La psicología social ha mostrado hasta qué punto nuestras convicciones suelen ser irracionales. Impacto y repetición: así percibimos, como saben bien los publicitarios y los propagadores de rumores. La verdad, mal que nos pese, es a menudo una cuestión de fuerza, y muchas veces las certezas se imponen más por su intensidad que por su calidad.
Estamos convencidos de que contamos con principios sólidos y posturas bien fundamentadas, supuestas verdades que consideramos de firme asiento. Sin embargo, muchas de ellas son apenas el poso de la costumbre, que crea su propia ilusión de legitimidad. Las creímos no porque nos parecieran válidas, sino porque una autoridad nos inculcó que lo eran. Porque nos lo repitieron insistentemente y con una convicción que nuestra falta de criterio no podía cuestionar. En eso consiste la primera educación, la que hemos recibido en la infancia más temprana: nuestros padres nos imbuyeron sus principios no necesariamente porque les parecieran verdaderos, sino porque eran suyos, y eso también nos bastó a nosotros.
¿Y ahora? Se supone que los adultos pensamos por nosotros mismos: podemos someter lo heredado a un escrutinio crítico. Sin embargo, no solemos hacerlo: muchas de nuestras creencias están tan trenzadas con la identidad que da la impresión de que esta no se sostendría sin ellas. Hay convicciones que nos acompañarán toda la vida sin que nos atrevamos a ponerlas en duda, las sentimos como nuestros cimientos.
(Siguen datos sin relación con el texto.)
-- ==== Sys2Proof/Tests/Slice0.lean ====
section
/-! SUPPORT. The model's own tests: ill-formed commands the check refuses, values written out from the manual, each command on a small state at the edges of its ranges, and for every statement that has hypotheses a state that meets them. -/

set_option Elab.async false

namespace Sys2Proof.Tests

open Sys2Proof Sys2Proof.Machine Sys2Proof.Safety Sys2Proof.Stated

/-! ### Helpers -/

def own : Header := { station := 1, tag := 0x1234 }
def other : Header := { station := 2, tag := 0x1234 }
def everyone : Header := { station := 0, tag := 0x1234 }
def far : Header := { station := 32, tag := 0 }
def ord : BoundaryOrder := { verifyFirst := true, causeFirst := .gradeChange }

/-- The part after reset with nothing active and every run OPEN. -/
def calm : State :=
  (State.reset.withMonitor freshMonitor).withStore
    { State.reset.store with runs := PerRun.tab fun _ => { factoryTotals with service := .opened } }

def every (c : ConditionClass) : Vector ConditionClass 18 := Vector.replicate 18 c

/-- The part with classes, the block's stored code not renewed with them. -/
def classed (x : Vector ConditionClass 18) (s : State) : State :=
  s.withStore { s.store with
    station := { s.store.station with current := { factoryStation with classes := x } } }

/-- One command after another. -/
def chainOfCommands (l : List Instr) (s : State) : State :=
  l.foldl (fun s i => match exec i s with | .next t => t | _ => s) s

/-- The status a command's reply carries. -/
def status (i : Instr) (s : State) : Option Status :=
  match exec i s with
  | .next t =>
    match t.link.reply with
    | .queued r => some r.status
    | _ => none
  | _ => none

/-- The body a command's reply carries. -/
def body (i : Instr) (s : State) : List Byte :=
  match exec i s with
  | .next t =>
    match t.link.reply with
    | .queued r => r.body
    | _ => []
  | _ => []

/-- The state a command leads to, with its reply sent. -/
def after (i : Instr) (s : State) : State :=
  match exec i s with
  | .next t => t.withLink { t.link with reply := .none, receiver := .ready }
  | _ => s

/-! ### Ill-formed commands -/

theorem test_illFormedNumbers :
    ([ .plsg 0 far 1 0, .plsg 0 own 256 0, .plsg 0 own 1 256, .ftst 0 own 256, .prdg 0 own (some 256) 0,
       .prdg 0 own none 256, .subs 0 own 256 0, .tset 0 own 4294967296, .totg 0 own (some 256) 0, .snap 0 far,
       .snpg 0 own 256, .ropn 0 own 256, .rcls 0 own 256, .gget 0 own (some 256) 0, .bdel 0 own 16777216,
       .bsta 0 far, .bend 0 far, .bcut 0 far, .bget 0 own 256, .tget 0 own (some 1099511627776) 0,
       .trel 0 own 1099511627776, .preq 0 own 1 256 0 0, .preq 0 own 1 2 256 0, .preq 0 own 1 2 2 65536,
       .pcan 0 own 256, .paln 0 own 256, .pget 0 own (some 4294967296) 0, .pacc 0 own 256 true, .prej 0 own 256,
       .pena 0 far, .pdis 0 far ] : List Instr).all (fun i => !wellFormed i) = true := by decide +kernel

theorem test_illFormedForms :
    ([ .subs 0 own 0 2147483648, .subs 0 own 0 (-2147483649), .gset 0 own 256 [] 0 0 0,
       .gset 0 own 1 (List.replicate 13 65) 0 0 0, .gset 0 own 1 [65, 0] 0 0 0, .gset 0 own 1 [] 0 0 65536,
       .bsch 0 own 16777216 1 none none, .bsch 0 own 1 1 (some 1099511627776) none,
       .bsch 0 own 1 1 none (some (List.replicate 9 65)), .bsch 0 own 1 1 none (some [0]),
       .mfgt 0 own 1 (some 4294967296) 0, .mfsp 0 own 1 0 65536, .mfdp 0 own 1 4294967296, .cndg 0 own (some 256) 0,
       .cndc 0 own (some (256, 0)), .cndc 0 own (some (0, 256)), .cstg 0 own 0 [],
       .cstg 0 own 0 [{ index := 65536, value := [] }], .cstg 0 own 0 [{ index := 0, value := List.replicate 237 0 }],
       .ccom 0 own 256, .cget 0 own 0 256 0, .ktst 0 own 256, .aget 0 own (some 4294967296) 0,
       .atak 0 own 4294967296, .stat 0 own 256, .rstr 0 far, .rack 0 far, .conversionCompletion 0 1000001,
       .periodBoundary 0 { verifyFirst := true, causeFirst := .power },
       .powerFailWarning 0 { verifyFirst := true, causeFirst := .sequence } ] : List Instr).all
      (fun i => !wellFormed i) = true := by decide +kernel

theorem test_wellFormedEdges :
    ([ .tset 0 own 4294967295, .subs 0 own 255 (-2147483648), .gset 0 own 255 (List.replicate 12 65) 0 0 65535,
       .cstg 0 own 0 [{ index := 65535, value := List.replicate 236 0 }], .conversionCompletion 0 1000000,
       .periodBoundary 0 ord, .plsg 0 { station := 31, tag := 0 } 255 255 ] : List Instr).all wellFormed = true := by
  decide +kernel

/-! ### Values the manual gives -/

/-- The check values of the two codes of R179 and R198 over the digits 1 to 9. -/
theorem test_codes :
    crc16 [0x31, 0x32, 0x33, 0x34, 0x35, 0x36, 0x37, 0x38, 0x39] = 0x29B1#16 ∧
    checkCode [0x31, 0x32, 0x33, 0x34, 0x35, 0x36, 0x37, 0x38, 0x39] = 0xFC891918#32 := by decide +kernel

/-- An FTST frame written out: sync, station 1, type 2, tag, one character of body, CRC. -/
theorem test_frameOfFtst :
    frameOf own 2 (num 1 3) = [0xA5, 0x01, 0x02, 0x12, 0x34, 0x01, 0x03] ++ bigEndian 2
      (crc16 [0x01, 0x02, 0x12, 0x34, 0x01, 0x03]).toNat ∧
    spelled (.ftst 0 own 3) = some (2, [0x03]) := by decide +kernel

/-- Rounding with halves away from zero (00_scope 4.2). -/
theorem test_rounding : [roundHalf (5 / 2), roundHalf (-5 / 2), roundHalf (49 / 100)] = [3, -3, 0] := by
  decide +kernel

/-- A rollover, and the greatest total (R57). -/
theorem test_totals : [addTotal 999999999999 1, addTotal 999999999998 1] = [0, 999999999999] := by decide +kernel

/-! ### Worked examples of the manual -/

/-- The first period of section 3.7: q, MF, CTL, CPL, CCF. -/
theorem test_periodExample :
    let curve : List CurvePoint :=
      [{ rate := 24000, mf := 10020, origin := 0, date := 0 }, { rate := 36000, mf := 10004, origin := 0, date := 0 }]
    indicatedRate (indicatedVolume 1000 2400000) 5000000 = 30000 ∧ lookup curve 30000 = 10012 ∧
    ctlFactor 9000 41750 = 97593 ∧ cplFactor 800 12500 = 100100 ∧ ccfFactor 97593 100100 10012 = 97808 := by
  decide +kernel

/-- The figures of round 1 of section 6.13: both passes and the round. -/
theorem test_passExample :
    figuresOf 2400000 19199 0 5000 95997063 96000000 =
      { n := 19199, dd := 95997063, dp := 95995000, ni := 19199413, rate := 30000 } := by decide +kernel

theorem test_roundExample :
    roundFiguresOf 9000 800 8000 335 40 2400000 (19199413 + 19198999) [41750, 12500, 41500, 12000]
        [41750, 12500, 41500, 12000] =
      { tm := 41750, pm := 12500, tp := 41500, pp := 12000, cts := 100089, cps := 100005, ctlp := 97615,
        cplp := 100096, ctlm := 97593, cplm := 100100, mf := 100117 } := by decide +kernel

/-- The spread and MF_new of section 6.13. -/
theorem test_resultExample :
    spreadOf [100117, 100121] = 4 / 100117 ∧ roundHalf ((200238 : Rat) / 2 / 10) = 10012 := by decide +kernel

/-- A curve of two points at the edges of its span. -/
theorem test_lookupEdges :
    let c : List CurvePoint :=
      [{ rate := 1000, mf := 10000, origin := 0, date := 0 }, { rate := 2000, mf := 10001, origin := 0, date := 0 }]
    [0, 999, 1000, 1499, 1500, 2000, 2001].map (fun q => (lookup c q, extrapolated c q)) =
      [(10000, false), (10000, true), (10000, false), (10000, false), (10001, false), (10001, false),
       (10001, true)] := by decide +kernel

/-- The band at its edge: five hundredths of the lower rate (R127). -/
theorem test_bandEdges : [inBand 1000 1050, inBand 1050 1000, inBand 1000 1051, inBand 0 0, inBand 0 1] =
    [true, true, false, true, false] := by decide +kernel

/-! ### Requests at the edges of their ranges -/

theorem test_readingPulses :
    [0, 1, 4, 5].map (fun r => status (.plsg 0 own r 0) calm) =
      [some .badField, some .ok, some .ok, some .badField] ∧ status (.plsg 0 own 1 1) calm = some .badField := by
  decide +kernel

theorem test_readingPoints :
    [some 0, some 15, some 16, none].map (fun p => status (.prdg 0 own p 0) calm) =
      [some .ok, some .ok, some .badField, some .ok] := by decide +kernel

theorem test_readingTotals :
    [none, some 0, some 4, some 5].map (fun r => status (.totg 0 own r 0) calm) =
      [some .ok, some .badField, some .ok, some .badField] ∧
    status (.snpg 0 own 0) calm = some .notFound ∧ status (.snpg 0 own 1) (after (.snap 0 own) calm) = some .ok ∧
    status (.snpg 0 own 2) (after (.snap 0 own) calm) = some .badField := by decide +kernel

theorem test_readingGradesAndBatches :
    [none, some 0, some 1, some 16, some 17].map (fun g => status (.gget 0 own g 0) calm) =
      [some .ok, some .badField, some .ok, some .ok, some .badField] ∧
    [0, 2, 3].map (fun p => status (.bget 0 own p) calm) = [some .ok, some .ok, some .badField] := by decide +kernel

theorem test_readingTickets :
    [none, some 0, some 1, some 999999999999, some 1000000000000].map (fun n => status (.tget 0 own n 0) calm) =
      [some .ok, some .badField, some .notFound, some .notFound, some .badField] := by decide +kernel

theorem test_readingControl :
    [none, some 1].map (fun n => status (.pget 0 own n 0) calm) = [some .ok, some .notFound] ∧
    [none, some 999999, some 1000000].map (fun q => status (.mfgt 0 own 1 q 0) calm) =
      [some .ok, some .ok, some .badField] ∧
    [none, some 0, some 4, some 5].map (fun n => status (.cndg 0 own n 0) calm) =
      [some .ok, some .ok, some .ok, some .badField] := by decide +kernel

theorem test_readingBlocks :
    [(0, 0), (7, 0), (8, 0), (3, 0), (3, 1), (0, 1), (0, 2), (0, 3)].map (fun x => status (.cget 0 own x.1 x.2 0) calm) =
      [some .ok, some .ok, some .badField, some .ok, some .badField, some .notFound, some .notFound,
       some .badField] := by decide +kernel

theorem test_readingAudit :
    [none, some 0, some 1, some 2].map (fun n => status (.aget 0 own n 0) (after (.tset 0 own 9) calm)) =
      [some .ok, some .notFound, some .ok, some .notFound] := by decide +kernel

theorem test_ftst : status (.ftst 0 own 1) calm = some .ok ∧
    status (.ftst 0 own 1) (after (.ftst 0 own 1) calm) = some .badState := by decide +kernel

theorem test_subs :
    [-2001, -2000, 8000, 8001].map (fun v => status (.subs 0 own 0 v) calm) =
      [some .badField, some .ok, some .ok, some .badField] ∧ status (.subs 0 own 16 0) calm = some .badField := by
  decide +kernel

theorem test_tset :
    [3155759999, 3155760000].map (fun t => status (.tset 0 own t) calm) = [some .ok, some .badField] := by
  decide +kernel

theorem test_service :
    [status (.rcls 0 own 1) calm, status (.ropn 0 own 1) calm, status (.rcls 0 own 5) calm,
      status (.ropn 0 own 1) (after (.rcls 0 own 1) calm), status (.ropn 0 own 4) State.reset] =
      [some .ok, some .badState, some .badField, some .badState, some .ok] := by decide +kernel

theorem test_gset :
    [(1, 1000, 100, 6000), (16, 20000, 2000, 11000), (0, 1000, 100, 6000), (17, 1000, 100, 6000),
      (1, 990, 100, 6000), (1, 1005, 100, 6000), (1, 20010, 100, 6000), (1, 1000, 99, 6000), (1, 1000, 2001, 6000),
      (1, 1000, 100, 5999), (1, 1000, 100, 11001)].map
      (fun x => status (.gset 0 own x.1 [65] x.2.1 x.2.2.1 x.2.2.2) calm) =
      [some .ok, some .ok] ++ List.replicate 9 (some .badField) := by decide +kernel

/-- The part with one batch of id 7 queued, or with eight. -/
def queued : State := after (.bsch 0 own 7 1 none none) calm

def queuedEight : State :=
  calm.withStore { calm.store with
    queue := (List.range 8).map fun i => { id := i + 1, grade := 1, nomination := none, destination := none } }

theorem test_bsch :
    [(1, 1), (999999, 1), (0, 1), (1000000, 1), (1, 2), (1, 0), (1, 17)].map
      (fun x => status (.bsch 0 own x.1 x.2 none none) calm) =
      [some .ok, some .ok, some .badField, some .badField, some .badField, some .badField, some .badField] ∧
    [some 0, some 1, some 9999999999, some 10000000000].map (fun n => status (.bsch 0 own 1 1 n none) calm) =
      [some .badField, some .ok, some .ok, some .badField] := by decide +kernel

theorem test_bschFull :
    [[], [65], List.replicate 8 65, List.replicate 9 65, [0x1F], [0x20], [0x7E], [0x7F]].map
      (fun d => status (.bsch 0 own 1 1 none (some d)) calm) =
      [some .badField, some .ok, some .ok, some .badField, some .badField, some .ok, some .ok, some .badField] ∧
    status (.bsch 0 own 7 1 none none) queued = some .duplicate ∧
    status (.bsch 0 own 9 1 none none) queuedEight = some .queueFull := by decide +kernel

/-- The part with the head of its queue reserved to start. -/
def starting : State := after (.bsta 0 own) queued

theorem test_bdel :
    [status (.bdel 0 own 0) calm, status (.bdel 0 own 1000000) calm, status (.bdel 0 own 1) calm,
      status (.bdel 0 own 7) queued, status (.bdel 0 own 7) starting] =
      [some .badField, some .badField, some .notFound, some .ok, some .badState] := by decide +kernel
¿Y qué pasa con aquellas otras ideas, las que vamos forjando por nosotros mismos a lo largo de la vida? Nos gustaría pensar que al menos esas son fruto de una reflexión consciente, de nuestro esfuerzo personal por comprender. Pero en muchos casos, quizá en la mayor parte, no es así: seguimos creyendo las apariencias precisamente por lo que parecen; seguimos convenciéndonos de lo que nos infunden las personas que nos rodean, aquellas a las que atribuimos un cierto prestigio, o simplemente las que forman parte de nuestros grupos de referencia, y con las que nos identificamos.
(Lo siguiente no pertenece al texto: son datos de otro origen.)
-- ==== Sys2Proof/Laws/Octets.lean ====
section
/-! SUPPORT. Octet strings and the numbers they stand for (R12). -/

namespace Sys2Proof.Machine

@[simp] theorem be_length (v n : Nat) : (be v n).length = n := by
  induction n with
  | zero => rfl
  | succ n ih => simp [be, ih]

@[simp] theorem be_zero (v : Nat) : be v 0 = [] := rfl

theorem be_succ (v n : Nat) : be v (n + 1) = BitVec.ofNat 8 (v / 256 ^ n) :: be v n := rfl

theorem beAcc_eq (acc : Nat) (bs : List Byte) : beAcc acc bs = acc * 256 ^ bs.length + beAcc 0 bs := by
  induction bs generalizing acc with
  | nil => simp [beAcc]
  | cons b bs ih => rw [beAcc, ih, beAcc, ih (0 * 256 + b.toNat), List.length_cons]; ring

@[simp] theorem beVal_nil : beVal [] = 0 := rfl

theorem beVal_cons (b : Byte) (bs : List Byte) : beVal (b :: bs) = b.toNat * 256 ^ bs.length + beVal bs := by
  rw [beVal, beAcc, beAcc_eq]; simp [beVal]

theorem beVal_append (as bs : List Byte) : beVal (as ++ bs) = beVal as * 256 ^ bs.length + beVal bs := by
  induction as with
  | nil => simp
  | cons a as ih => rw [List.cons_append, beVal_cons, beVal_cons, ih, List.length_append, pow_add]; ring

theorem beVal_lt (bs : List Byte) : beVal bs < 256 ^ bs.length := by
  induction bs with
  | nil => simp
  | cons b bs ih =>
    have hb : b.toNat ≤ 255 := by have := b.isLt; omega
    have : b.toNat * 256 ^ bs.length ≤ 255 * 256 ^ bs.length := Nat.mul_le_mul_right _ hb
    rw [beVal_cons, List.length_cons, pow_succ]
    omega

/-- Reading back what was written big-endian gives the number, as far as the octets reach. -/
theorem beVal_be (v n : Nat) : beVal (be v n) = v % 256 ^ n := by
  induction n with
  | zero => simp [Nat.mod_one]
  | succ n ih =>
    have h : v % 256 ^ (n + 1) = v % 256 ^ n + 256 ^ n * (v / 256 ^ n % 256) := by rw [pow_succ, Nat.mod_mul]
    rw [be_succ, beVal_cons, be_length, ih, h, Nat.add_comm, Nat.mul_comm]
    rfl

theorem beVal_be_of_lt {v n : Nat} (h : v < 256 ^ n) : beVal (be v n) = v := by
  rw [beVal_be, Nat.mod_eq_of_lt h]

theorem be_add_mul (v k n m : Nat) (h : n ≤ m) : be (k * 256 ^ m + v) n = be v n := by
  induction n with
  | zero => rfl
  | succ n ih =>
    obtain ⟨d, rfl⟩ : ∃ d, m = n + 1 + d := ⟨m - (n + 1), by omega⟩
    have hpos : 0 < 256 ^ n := by positivity
    rw [be_succ, be_succ, ih (by omega)]
    congr 1
    have : k * 256 ^ (n + 1 + d) + v = v + 256 ^ n * (256 * (k * 256 ^ d)) := by ring
    rw [this, Nat.add_mul_div_left _ _ hpos]
    apply BitVec.eq_of_toNat_eq
    simp [Nat.add_mod]

/-- Writing back what was read big-endian gives the octets. -/
theorem be_beVal (bs : List Byte) : be (beVal bs) bs.length = bs := by
  induction bs with
  | nil => rfl
  | cons b bs ih =>
    rw [List.length_cons, be_succ, beVal_cons]
    congr 1
    · rw [Nat.mul_comm, Nat.mul_add_div (by positivity), Nat.div_eq_of_lt (beVal_lt bs)]
      simp
    · rw [be_add_mul _ _ _ _ le_rfl, ih]

theorem be_mod (v n : Nat) : be (v % 256 ^ n) n = be v n := by
  conv_rhs => rw [← Nat.div_add_mod v (256 ^ n), Nat.mul_comm, be_add_mul _ _ _ _ le_rfl]

/-! ## Operands -/

@[simp] theorem half_octets (v : Half) (a b : Byte) (h : be v.toNat 2 = [a, b]) : half a b = v := by
  have := beVal_be_of_lt (v := v.toNat) (n := 2) (by have := v.isLt; simpa using this)
  rw [h] at this
  simp [half, this]

theorem word_octets (v : Word) (a b c d : Byte) (h : be v.toNat 4 = [a, b, c, d]) : word a b c d = v := by
  have := beVal_be_of_lt (v := v.toNat) (n := 4) (by have := v.isLt; simpa using this)
  rw [h] at this
  simp [word, this]

theorem long_octets (v : Long) (a b c d e f g k : Byte) (h : be v.toNat 8 = [a, b, c, d, e, f, g, k]) :
    long a b c d e f g k = v := by
  have := beVal_be_of_lt (v := v.toNat) (n := 8) (by have := v.isLt; simpa using this)
  rw [h] at this
  simp [long, this]

theorem be_half (a b : Byte) : be (half a b).toNat 2 = [a, b] := by
  have h : beVal [a, b] < 2 ^ 16 := by simpa using beVal_lt [a, b]
  have := be_beVal [a, b]
  rwa [half, BitVec.toNat_ofNat, Nat.mod_eq_of_lt h]

theorem be_word (a b c d : Byte) : be (word a b c d).toNat 4 = [a, b, c, d] := by
  have h : beVal [a, b, c, d] < 2 ^ 32 := by simpa using beVal_lt [a, b, c, d]
  have := be_beVal [a, b, c, d]
  rwa [word, BitVec.toNat_ofNat, Nat.mod_eq_of_lt h]

theorem be_long (a b c d e f g k : Byte) : be (long a b c d e f g k).toNat 8 = [a, b, c, d, e, f, g, k] := by
  have h : beVal [a, b, c, d, e, f, g, k] < 2 ^ 64 := by simpa using beVal_lt [a, b, c, d, e, f, g, k]
  have := be_beVal [a, b, c, d, e, f, g, k]
  rwa [long, BitVec.toNat_ofNat, Nat.mod_eq_of_lt h]

/-! ## The first octet of a tag header -/

/-- The three fields of a first octet come back from it. -/
theorem head_fields (n : Fin 16) (c : Bool) (lv : BitVec 3) :
    headNibble (headOctet n.val c lv.toNat) = n.val ∧ headClass (headOctet n.val c lv.toNat) = c
      ∧ headLv (headOctet n.val c lv.toNat) = lv := by
  revert n c lv; decide

/-- A first octet is made of its three fields. -/
theorem headOctet_fields (b : Byte) : headOctet (headNibble b) (headClass b) (headLv b).toNat = b := by
  revert b; decide

theorem headNibble_lt (b : Byte) : headNibble b < 16 := (b.extractLsb' 4 4).isLt

end Sys2Proof.Machine
end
Es probable que los dicterios de un amigo nos convenzan más que las verdades de un extraño, salvo que este se nos aparezca tocado con el aura del prestigio (que es otro criterio que a menudo se nos transmite ya hecho, sin que haya mediado un proceso de prueba o crítica por nuestra parte). O sea, creemos más porque confiamos que por argumentos convincentes.
¿Y qué sucede con los cambios de opinión? De entrada, como demuestra el fenómeno de la disonancia cognitiva, solemos mantenernos bastante conservadores con nuestras convicciones; no nos complace tener que renunciar a ellas, reconocer que eran erróneas y sustituirlas por otras. Si lo hacemos, suele ser después de resistirnos y a regañadientes; pero una vez hemos dado el paso, defendemos esa idea nueva con la misma obstinación que si nos hubiese acompañado toda la vida.
¿Y cómo se gestan esos cambios? ¿Responden a la propia experiencia? En ocasiones sí. Pero la vida es limitada; las vivencias casi siempre son puntuales, incompletas, sesgadas o parciales. De nuevo, lo que más cuenta es el hecho de que los demás —los nuestros— consideren válidas esas ideas. Es muy difícil sostener una afirmación en contra de la tribu. No nos gusta estar solos, ni siquiera en nuestras convicciones.
En última instancia, queda lo que impacta, queda lo que insiste. Lo que atraviesa la dura piel de la indiferencia y conquista la atención; lo que sustituye una costumbre con otra costumbre. Convence lo que emociona o se repite: filosofar es rebelarse y elegir seguir dudando.